The fact of the matter is that inspiration doesn’t show up on a schedule. In a study of ideas “only 3 percent of the people come up with their best ideas at work” (which is, of course, when many of us need them most). We looked into some of the most unlikely places where great thoughts emerge and you might be surprised what we found:
In the Shower. This blog suggests that some of our best ideas arrive when we’re in the shower. The reason why we’re so tuned in while we wash our cares away, is because dopamine is released in a warm shower and relaxes us. Disctraction from a task also gives our subconscious a chance to work on a problem creatively.

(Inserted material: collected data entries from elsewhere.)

-- ==== Sys2Proof/Laws/State.lean ====
section
/-! SUPPORT. What the basic updates of the state leave, field by field: each is true by definition. -/

namespace Sys2Proof.Machine

@[simp] theorem updMe_me (s : State) (f : Strand → Strand) : (updMe s f).me = f s.me := rfl
@[simp] theorem updMe_live (s : State) (f : Strand → Strand) : (updMe s f).live = s.live := rfl
@[simp] theorem updMe_others (s : State) (f : Strand → Strand) : (updMe s f).others = s.others := rfl
@[simp] theorem updMe_agenda (s : State) (f : Strand → Strand) : (updMe s f).agenda = s.agenda := rfl
@[simp] theorem updMe_nextPc (s : State) (f : Strand → Strand) : (updMe s f).nextPc = s.nextPc := rfl
@[simp] theorem updMe_words (s : State) (f : Strand → Strand) : (updMe s f).words = s.words := rfl
@[simp] theorem updMe_chain (s : State) (f : Strand → Strand) : (updMe s f).chain = s.chain := rfl
@[simp] theorem updMe_gtc (s : State) (f : Strand → Strand) : (updMe s f).gtc = s.gtc := rfl
@[simp] theorem updMe_calMark (s : State) (f : Strand → Strand) : (updMe s f).calMark = s.calMark := rfl
@[simp] theorem updMe_era (s : State) (f : Strand → Strand) : (updMe s f).era = s.era := rfl
@[simp] theorem updMe_rblast (s : State) (f : Strand → Strand) : (updMe s f).rblast = s.rblast := rfl
@[simp] theorem updMe_majn (s : State) (f : Strand → Strand) : (updMe s f).majn = s.majn := rfl
@[simp] theorem updMe_mem (s : State) (f : Strand → Strand) : (updMe s f).mem = s.mem := rfl
@[simp] theorem updMe_poison (s : State) (f : Strand → Strand) : (updMe s f).poison = s.poison := rfl
@[simp] theorem updMe_lines (s : State) (f : Strand → Strand) : (updMe s f).lines = s.lines := rfl
@[simp] theorem updMe_l2 (s : State) (f : Strand → Strand) : (updMe s f).l2 = s.l2 := rfl
@[simp] theorem updMe_wq (s : State) (f : Strand → Strand) : (updMe s f).wq = s.wq := rfl
@[simp] theorem updMe_prefq (s : State) (f : Strand → Strand) : (updMe s f).prefq = s.prefq := rfl
@[simp] theorem updMe_cores (s : State) (f : Strand → Strand) : (updMe s f).cores = s.cores := rfl
@[simp] theorem updMe_banks (s : State) (f : Strand → Strand) : (updMe s f).banks = s.banks := rfl
@[simp] theorem updMe_doms (s : State) (f : Strand → Strand) : (updMe s f).doms = s.doms := rfl
@[simp] theorem updMe_shared (s : State) (f : Strand → Strand) : (updMe s f).shared = s.shared := rfl
@[simp] theorem updMe_sets (s : State) (f : Strand → Strand) : (updMe s f).sets = s.sets := rfl
@[simp] theorem updMe_gates (s : State) (f : Strand → Strand) : (updMe s f).gates = s.gates := rfl
@[simp] theorem updMe_peers (s : State) (f : Strand → Strand) : (updMe s f).peers = s.peers := rfl
@[simp] theorem updMe_topo (s : State) (f : Strand → Strand) : (updMe s f).topo = s.topo := rfl
@[simp] theorem updMe_health (s : State) (f : Strand → Strand) : (updMe s f).health = s.health := rfl
@[simp] theorem updMe_pkgid (s : State) (f : Strand → Strand) : (updMe s f).pkgid = s.pkgid := rfl
@[simp] theorem updMe_ports (s : State) (f : Strand → Strand) : (updMe s f).ports = s.ports := rfl
@[simp] theorem updMe_seen (s : State) (f : Strand → Strand) : (updMe s f).seen = s.seen := rfl
@[simp] theorem updMe_replies (s : State) (f : Strand → Strand) : (updMe s f).replies = s.replies := rfl
@[simp] theorem updMe_outbox (s : State) (f : Strand → Strand) : (updMe s f).outbox = s.outbox := rfl
@[simp] theorem updMe_seqs (s : State) (f : Strand → Strand) : (updMe s f).seqs = s.seqs := rfl
@[simp] theorem updMe_inbox (s : State) (f : Strand → Strand) : (updMe s f).inbox = s.inbox := rfl
@[simp] theorem updMe_peerWait (s : State) (f : Strand → Strand) : (updMe s f).peerWait = s.peerWait := rfl
@[simp] theorem updMe_host (s : State) (f : Strand → Strand) : (updMe s f).host = s.host := rfl
@[simp] theorem updMe_boot (s : State) (f : Strand → Strand) : (updMe s f).boot = s.boot := rfl
@[simp] theorem updMe_tlb (s : State) (f : Strand → Strand) : (updMe s f).tlb = s.tlb := rfl
@[simp] theorem updMe_shoots (s : State) (f : Strand → Strand) : (updMe s f).shoots = s.shoots := rfl
@[simp] theorem updMe_resv (s : State) (f : Strand → Strand) : (updMe s f).resv = s.resv := rfl
@[simp] theorem updMe_records (s : State) (f : Strand → Strand) : (updMe s f).records = s.records := rfl
@[simp] theorem updMe_tasks (s : State) (f : Strand → Strand) : (updMe s f).tasks = s.tasks := rfl
@[simp] theorem updMe_regions (s : State) (f : Strand → Strand) : (updMe s f).regions = s.regions := rfl
@[simp] theorem updMe_bank (s : State) (f : Strand → Strand) : (updMe s f).bank = s.bank := rfl
@[simp] theorem updMe_packets (s : State) (f : Strand → Strand) : (updMe s f).packets = s.packets := rfl
@[simp] theorem updMe_resets (s : State) (f : Strand → Strand) : (updMe s f).resets = s.resets := rfl
@[simp] theorem updMe_nextSid (s : State) (f : Strand → Strand) : (updMe s f).nextSid = s.nextSid := rfl
@[simp] theorem updMe_nextGid (s : State) (f : Strand → Strand) : (updMe s f).nextGid = s.nextGid := rfl
@[simp] theorem updMe_nextId (s : State) (f : Strand → Strand) : (updMe s f).nextId = s.nextId := rfl
@[simp] theorem updMe_bound (s : State) (f : Strand → Strand) : (updMe s f).bound = s.bound := rfl
@[simp] theorem updMe_parked (s : State) (f : Strand → Strand) : (updMe s f).parked = s.parked := rfl
@[simp] theorem updMe_fresh (s : State) (f : Strand → Strand) : (updMe s f).fresh = s.fresh := rfl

While Exercising. This blog stated that many of the common responses to the question of “where do you come up with best ideas?” included walking and running. Which makes sense. You’re focusing on other goals and upping your endorphins, which is when our subconscious really gets to take a whack at the things that are most interesting to us.
In Conversation. You know that moment when you’re mid-sentence over a glass of wine and suddenly it comes to you: the way to own that company presentation? Well, you’re not alone in that feeling. When one researcher looked at the data, he realized that none of the important breakthroughs that scientists were having were happening in the lab, but instead in the weekly lab meeting. Bouncing ideas off of other people often leads to creative solutions.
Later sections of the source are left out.